There is a significant difference between the power consumption of the SampEn algorithms under evaluation implemented on the FPGA. The sorting algorithm presents a high impact on the estimation of the power consumption, showing that BS-LW SampEn and MS-LW SampEn are the lowest and the highest power demanding algorithms, respectively. The growth of MS-LW SampEn in power demands can be related to its resource consumption, especially BRAM, which is motivated by multiple internal memory operations.

Figure 9 shows the result of energy (in J) comparison for a single record. Notice that the implementation of SampEn on FPGA is much more power efficient, performing several orders of magnitude better than the AMD CPU for short input data lengths. Nonetheless, its power efficiency decreases with the increment of the input data length because large input data lengths increase the resource utilization of the hardware architecture, leading to a high power consumption.

6. Discussion

Our evaluation of promising fast SampEn algorithms on different technologies leads to interesting results. The implementations of fast SampEn algorithms on the FPGA showed a significantly higher power efficiency while providing a similar performance, compared to running on a high-end AMD CPU. Nonetheless, higher performance can be achieved on the FPGA by exploiting the optimizations available on the HLS tool used to generated the FPGA designs.

For the evaluated SampEn algorithms, the BA SampEn performance has a higher dependency with the data distribution. In the worst condition, BA SampEn has a

N^{2}

time complexity, like SF SampEn. However, when the input data are evenly distributed, BA performs similar to the MS-LW algorithm. MS-LW performs better when implemented on the AMD CPU and on the FPGA in terms of time latency and power consumption. It comes from the fact that MS-LW saves time in data space remapping and avoids most unnecessary match comparisons, especially in the first element comparison of template vectors.

In the large data analysis, as shown in Figure 6, both Sine wave (Sine) data and ECG data share similar latency within the same methods, while SF SampEn is simple and has a stable execution time regardless of being on the AMD CPU or on the FPGA.

As far as we know, in some related work in Table 4, fast SampEn is a concern in research and application.
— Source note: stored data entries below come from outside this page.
/-- FMOVs, FNEGs, FABSs: the sign bit alone, and cexc <- 0, ftt <- 0 (44 R565, R577 to R579). -/
def Obligations.FpMoveResults : Prop :=
  ∀ s rd rs2, FpPlain s →
    let u := { s with fsr := { s.fsr with cexc := 0, ftt := 0 } }
    CompletesF (exec (.fmovs rd rs2) s) u [(rd, s.f rs2)] ∧ CompletesF (exec (.fnegs rd rs2) s) u [(rd, s.f rs2 ^^^ 0x80000000#32)] ∧
      CompletesF (exec (.fabss rd rs2) s) u [(rd, s.f rs2 &&& 0x7FFFFFFF#32)]

/-- Every arithmetic FPop: the result is the exact sum, difference, product, quotient, root or converted value, rounded in direction
RD, with the exceptions of 44 R570 and the special cases of R570, R573, R580 and R598; it is delivered as 44 R565 says. With TEM = 0, or
with no exception that TEM enables, the operation completes (44 R560, R561, R565, R570 to R576, R580 to R590). FiTOd, FsTOd and FsMULd
are exact. The NaN delivered, subnormals per IEEE 754, the integer of an invalid conversion, and the whole set of exceptions in cexc
where overflow or underflow traps (R565, 93 I48) are the spec's parameters and choices (log entries 25, 31); that an invalid conversion
sets nv without nx is the model's (log entry 31). -/
def Obligations.FpArithmeticResults : Prop :=
  ∀ s rd rs1 rs2, FpPlain s →
    let rm := s.fsr.rd
    let ufm := s.fsr.tem.getLsbD 2
    let a := s.single rs1
    let b := s.single rs2
    let da := s.double rs1
    let db := s.double rs2
    let inS (i : Instr) (spec : Nat → BitVec 5 → Prop) : Prop :=
      ∃ w ex, spec w ex ∧ FpEnds (exec i s) s ex [(rd, BitVec.ofNat 32 w)]
    let inD (i : Instr) (spec : Nat → BitVec 5 → Prop) : Prop :=
      ∃ w ex, spec w ex ∧ FpEnds (exec i s) s ex [(rd, BitVec.ofNat 32 (w / 2 ^ 32)), (rd + 1, BitVec.ofNat 32 w)]
    let even (n : RegNum) : Prop := n.toNat % 2 = 0
    inS (.fadds rd rs1 rs2) (SumResult single rm ufm false a b) ∧ inS (.fsubs rd rs1 rs2) (SumResult single rm ufm true a b) ∧
      inS (.fmuls rd rs1 rs2) (ProductResult single single rm ufm a b) ∧ inS (.fdivs rd rs1 rs2) (QuotientResult single rm ufm a b) ∧
      inS (.fsqrts rd rs2) (RootResult single rm ufm b) ∧ inS (.fitos rd rs2) (Rounds single rm ufm ((s.f rs2).toInt : ℝ) false) ∧
      inS (.fstoi rd rs2) (IntegerResult single b) ∧
      (even rs2 → inS (.fdtos rd rs2) (ConvertResult double single rm ufm db) ∧ inS (.fdtoi rd rs2) (IntegerResult double db)) ∧
      (even rd →
        inD (.fitod rd rs2) (fun w ex => double.finite w = true ∧ double.value w = (s.f rs2).toInt ∧ ex = 0 ∧ double.neg w = (s.f rs2).msb) ∧
        inD (.fstod rd rs2) (fun w ex => ConvertResult single double rm ufm b w ex ∧
          (single.finite b = true → double.value w = single.value b ∧ ex = 0)) ∧
        inD (.fsmuld rd rs1 rs2) (fun w ex => ProductResult single double rm ufm a b w ex ∧
          (single.finite a = true → single.finite b = true → double.value w = single.value a * single.value b ∧ ex = 0)) ∧
        (even rs2 →
          inD (.fsqrtd rd rs2) (RootResult double rm ufm db) ∧
          (even rs1 →
            inD (.faddd rd rs1 rs2) (SumResult double rm ufm false da db) ∧ inD (.fsubd rd rs1 rs2) (SumResult double rm ufm true da db) ∧
            inD (.fmuld rd rs1 rs2) (ProductResult double double rm ufm da db) ∧
            inD (.fdivd rd rs1 rs2) (QuotientResult double rm ufm da db))))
However, implementation of SampEn on the FPGA lacks research. In this work, we verify that fast SampEn algorithms implemented on FPGAs offer considerable advantages in speed, especially in power efficiency. However, there is a need for a deeper exploration of the design parameters when porting SampEn algorithms to FPGAs, and the close dependency of the achievable performance and design architecture with the characteristics of the input data.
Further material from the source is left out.